**Stored items:**
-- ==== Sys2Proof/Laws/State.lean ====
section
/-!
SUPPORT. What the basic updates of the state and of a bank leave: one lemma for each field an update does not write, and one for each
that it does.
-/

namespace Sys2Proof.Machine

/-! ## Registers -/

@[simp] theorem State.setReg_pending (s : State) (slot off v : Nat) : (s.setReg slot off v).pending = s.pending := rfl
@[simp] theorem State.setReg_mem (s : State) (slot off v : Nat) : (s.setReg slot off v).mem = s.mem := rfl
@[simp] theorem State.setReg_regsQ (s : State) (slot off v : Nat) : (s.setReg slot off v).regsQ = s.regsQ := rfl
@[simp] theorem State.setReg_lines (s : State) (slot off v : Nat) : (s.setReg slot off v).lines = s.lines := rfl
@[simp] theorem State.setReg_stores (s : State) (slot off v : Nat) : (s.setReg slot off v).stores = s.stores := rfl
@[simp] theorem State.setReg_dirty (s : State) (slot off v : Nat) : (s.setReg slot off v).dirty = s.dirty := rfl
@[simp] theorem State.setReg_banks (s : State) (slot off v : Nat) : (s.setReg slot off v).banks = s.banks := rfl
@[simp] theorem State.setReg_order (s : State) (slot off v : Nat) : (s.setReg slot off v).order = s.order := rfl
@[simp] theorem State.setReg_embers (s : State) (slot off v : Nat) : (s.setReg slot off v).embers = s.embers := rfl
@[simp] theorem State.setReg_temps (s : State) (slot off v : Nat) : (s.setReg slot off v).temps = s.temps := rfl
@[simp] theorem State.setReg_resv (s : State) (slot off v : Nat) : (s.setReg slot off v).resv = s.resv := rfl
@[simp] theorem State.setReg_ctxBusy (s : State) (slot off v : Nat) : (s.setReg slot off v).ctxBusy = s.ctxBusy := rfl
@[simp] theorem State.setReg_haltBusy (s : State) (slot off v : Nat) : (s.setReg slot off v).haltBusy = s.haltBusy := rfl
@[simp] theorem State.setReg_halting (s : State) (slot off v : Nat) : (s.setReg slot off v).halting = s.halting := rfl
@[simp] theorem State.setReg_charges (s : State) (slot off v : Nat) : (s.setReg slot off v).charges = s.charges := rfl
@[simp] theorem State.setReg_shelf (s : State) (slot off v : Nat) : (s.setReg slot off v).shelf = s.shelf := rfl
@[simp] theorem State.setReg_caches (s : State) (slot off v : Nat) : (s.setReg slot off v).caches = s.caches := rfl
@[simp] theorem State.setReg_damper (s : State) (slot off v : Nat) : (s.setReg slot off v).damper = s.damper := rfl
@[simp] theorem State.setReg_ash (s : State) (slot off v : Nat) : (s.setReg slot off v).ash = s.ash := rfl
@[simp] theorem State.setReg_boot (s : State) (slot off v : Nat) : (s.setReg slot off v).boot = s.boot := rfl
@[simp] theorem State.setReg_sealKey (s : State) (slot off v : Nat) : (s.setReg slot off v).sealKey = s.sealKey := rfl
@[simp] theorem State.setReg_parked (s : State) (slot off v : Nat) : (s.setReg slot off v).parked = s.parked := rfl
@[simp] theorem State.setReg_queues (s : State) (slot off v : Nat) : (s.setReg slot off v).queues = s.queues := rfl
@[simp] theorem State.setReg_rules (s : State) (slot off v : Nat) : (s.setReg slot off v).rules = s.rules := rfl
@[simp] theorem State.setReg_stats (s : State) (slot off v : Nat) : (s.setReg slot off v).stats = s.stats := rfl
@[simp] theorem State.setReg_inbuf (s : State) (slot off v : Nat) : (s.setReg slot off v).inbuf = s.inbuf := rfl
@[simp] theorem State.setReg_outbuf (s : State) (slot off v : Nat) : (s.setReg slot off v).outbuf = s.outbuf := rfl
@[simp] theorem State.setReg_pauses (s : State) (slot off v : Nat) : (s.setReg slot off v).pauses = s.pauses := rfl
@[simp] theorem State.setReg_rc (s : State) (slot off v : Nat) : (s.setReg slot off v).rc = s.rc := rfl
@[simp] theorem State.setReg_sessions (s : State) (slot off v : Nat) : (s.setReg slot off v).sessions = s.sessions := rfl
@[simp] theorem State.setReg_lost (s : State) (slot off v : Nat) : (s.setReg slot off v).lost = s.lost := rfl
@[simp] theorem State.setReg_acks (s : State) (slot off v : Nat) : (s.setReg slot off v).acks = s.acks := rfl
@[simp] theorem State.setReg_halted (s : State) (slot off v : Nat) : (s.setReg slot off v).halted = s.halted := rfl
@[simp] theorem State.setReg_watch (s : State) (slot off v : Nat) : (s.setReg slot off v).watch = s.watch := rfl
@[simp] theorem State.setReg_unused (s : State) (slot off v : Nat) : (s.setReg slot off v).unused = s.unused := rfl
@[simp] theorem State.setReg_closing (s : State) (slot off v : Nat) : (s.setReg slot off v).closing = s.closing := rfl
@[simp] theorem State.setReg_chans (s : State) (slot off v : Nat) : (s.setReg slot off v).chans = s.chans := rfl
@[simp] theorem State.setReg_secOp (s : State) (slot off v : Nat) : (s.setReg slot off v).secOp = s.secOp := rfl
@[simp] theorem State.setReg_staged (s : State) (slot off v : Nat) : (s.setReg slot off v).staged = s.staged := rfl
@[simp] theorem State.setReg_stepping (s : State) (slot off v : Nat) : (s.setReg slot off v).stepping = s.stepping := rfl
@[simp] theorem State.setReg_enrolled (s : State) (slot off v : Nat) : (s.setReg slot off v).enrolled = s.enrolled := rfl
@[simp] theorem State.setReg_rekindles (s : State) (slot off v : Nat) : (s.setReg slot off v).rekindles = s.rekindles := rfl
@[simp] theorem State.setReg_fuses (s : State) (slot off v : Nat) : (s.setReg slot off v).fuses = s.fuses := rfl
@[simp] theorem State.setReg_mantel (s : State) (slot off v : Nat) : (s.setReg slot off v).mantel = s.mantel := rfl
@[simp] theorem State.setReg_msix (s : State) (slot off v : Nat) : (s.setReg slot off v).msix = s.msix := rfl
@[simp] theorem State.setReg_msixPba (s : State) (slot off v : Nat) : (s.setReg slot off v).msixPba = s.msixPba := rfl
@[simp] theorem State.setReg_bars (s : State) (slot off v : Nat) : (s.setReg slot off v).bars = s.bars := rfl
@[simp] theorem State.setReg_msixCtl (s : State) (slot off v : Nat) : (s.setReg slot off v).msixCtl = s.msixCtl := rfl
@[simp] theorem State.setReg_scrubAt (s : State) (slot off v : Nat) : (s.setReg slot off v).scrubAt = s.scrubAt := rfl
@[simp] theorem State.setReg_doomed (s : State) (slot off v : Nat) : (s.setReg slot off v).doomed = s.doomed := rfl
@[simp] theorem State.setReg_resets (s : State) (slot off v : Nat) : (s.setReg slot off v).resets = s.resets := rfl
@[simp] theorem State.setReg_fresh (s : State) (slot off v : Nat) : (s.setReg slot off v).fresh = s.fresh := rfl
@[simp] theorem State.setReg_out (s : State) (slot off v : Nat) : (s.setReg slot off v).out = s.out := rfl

==

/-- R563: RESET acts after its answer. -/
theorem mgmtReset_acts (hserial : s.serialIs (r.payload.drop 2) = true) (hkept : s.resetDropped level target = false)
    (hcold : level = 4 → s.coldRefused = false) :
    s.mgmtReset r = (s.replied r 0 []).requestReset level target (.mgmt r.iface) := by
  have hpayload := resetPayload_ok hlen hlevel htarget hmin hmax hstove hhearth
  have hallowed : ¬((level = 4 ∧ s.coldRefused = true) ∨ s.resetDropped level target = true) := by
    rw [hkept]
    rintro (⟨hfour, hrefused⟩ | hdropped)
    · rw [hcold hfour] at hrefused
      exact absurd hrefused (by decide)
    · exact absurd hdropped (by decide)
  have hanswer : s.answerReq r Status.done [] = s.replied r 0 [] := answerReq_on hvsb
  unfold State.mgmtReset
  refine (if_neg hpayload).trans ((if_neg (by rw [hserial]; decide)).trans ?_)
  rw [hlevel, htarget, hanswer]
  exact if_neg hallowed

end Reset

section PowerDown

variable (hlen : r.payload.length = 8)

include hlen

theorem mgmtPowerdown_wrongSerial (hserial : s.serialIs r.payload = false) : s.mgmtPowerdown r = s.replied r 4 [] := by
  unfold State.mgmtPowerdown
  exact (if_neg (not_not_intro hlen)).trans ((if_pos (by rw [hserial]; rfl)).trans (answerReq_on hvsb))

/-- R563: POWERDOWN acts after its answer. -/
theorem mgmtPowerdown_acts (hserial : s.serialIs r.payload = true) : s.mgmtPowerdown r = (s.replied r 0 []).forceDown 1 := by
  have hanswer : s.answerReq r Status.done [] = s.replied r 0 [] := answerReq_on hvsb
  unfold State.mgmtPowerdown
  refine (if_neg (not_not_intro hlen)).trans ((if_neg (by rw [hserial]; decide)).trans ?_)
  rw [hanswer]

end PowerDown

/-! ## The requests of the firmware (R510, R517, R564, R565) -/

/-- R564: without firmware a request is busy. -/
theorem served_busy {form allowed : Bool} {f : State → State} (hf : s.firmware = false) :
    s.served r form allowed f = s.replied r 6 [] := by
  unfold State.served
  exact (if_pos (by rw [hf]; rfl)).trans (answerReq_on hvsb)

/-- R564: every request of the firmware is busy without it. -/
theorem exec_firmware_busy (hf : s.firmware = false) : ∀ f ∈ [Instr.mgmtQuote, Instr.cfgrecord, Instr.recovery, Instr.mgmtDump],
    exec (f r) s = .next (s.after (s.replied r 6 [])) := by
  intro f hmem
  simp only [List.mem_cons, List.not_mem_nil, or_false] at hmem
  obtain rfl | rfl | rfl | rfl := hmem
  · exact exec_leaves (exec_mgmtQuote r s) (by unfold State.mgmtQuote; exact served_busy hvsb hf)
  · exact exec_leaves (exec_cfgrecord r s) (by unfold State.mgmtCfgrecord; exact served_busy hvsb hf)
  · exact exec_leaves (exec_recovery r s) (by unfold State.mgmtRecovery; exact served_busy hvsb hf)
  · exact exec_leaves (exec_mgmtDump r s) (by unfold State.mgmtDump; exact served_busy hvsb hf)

**Exercise details:** Please make an exact copy of the lines above from the line with "s.rc := rfl" through the line with "s.lost := rfl", both ends included.

**Output below:**
@[simp] theorem State.setReg_rc (s : State) (slot off v : Nat) : (s.setReg slot off v).rc = s.rc := rfl
@[simp] theorem State.setReg_sessions (s : State) (slot off v : Nat) : (s.setReg slot off v).sessions = s.sessions := rfl
@[simp] theorem State.setReg_lost (s : State) (slot off v : Nat) : (s.setReg slot off v).lost = s.lost := rfl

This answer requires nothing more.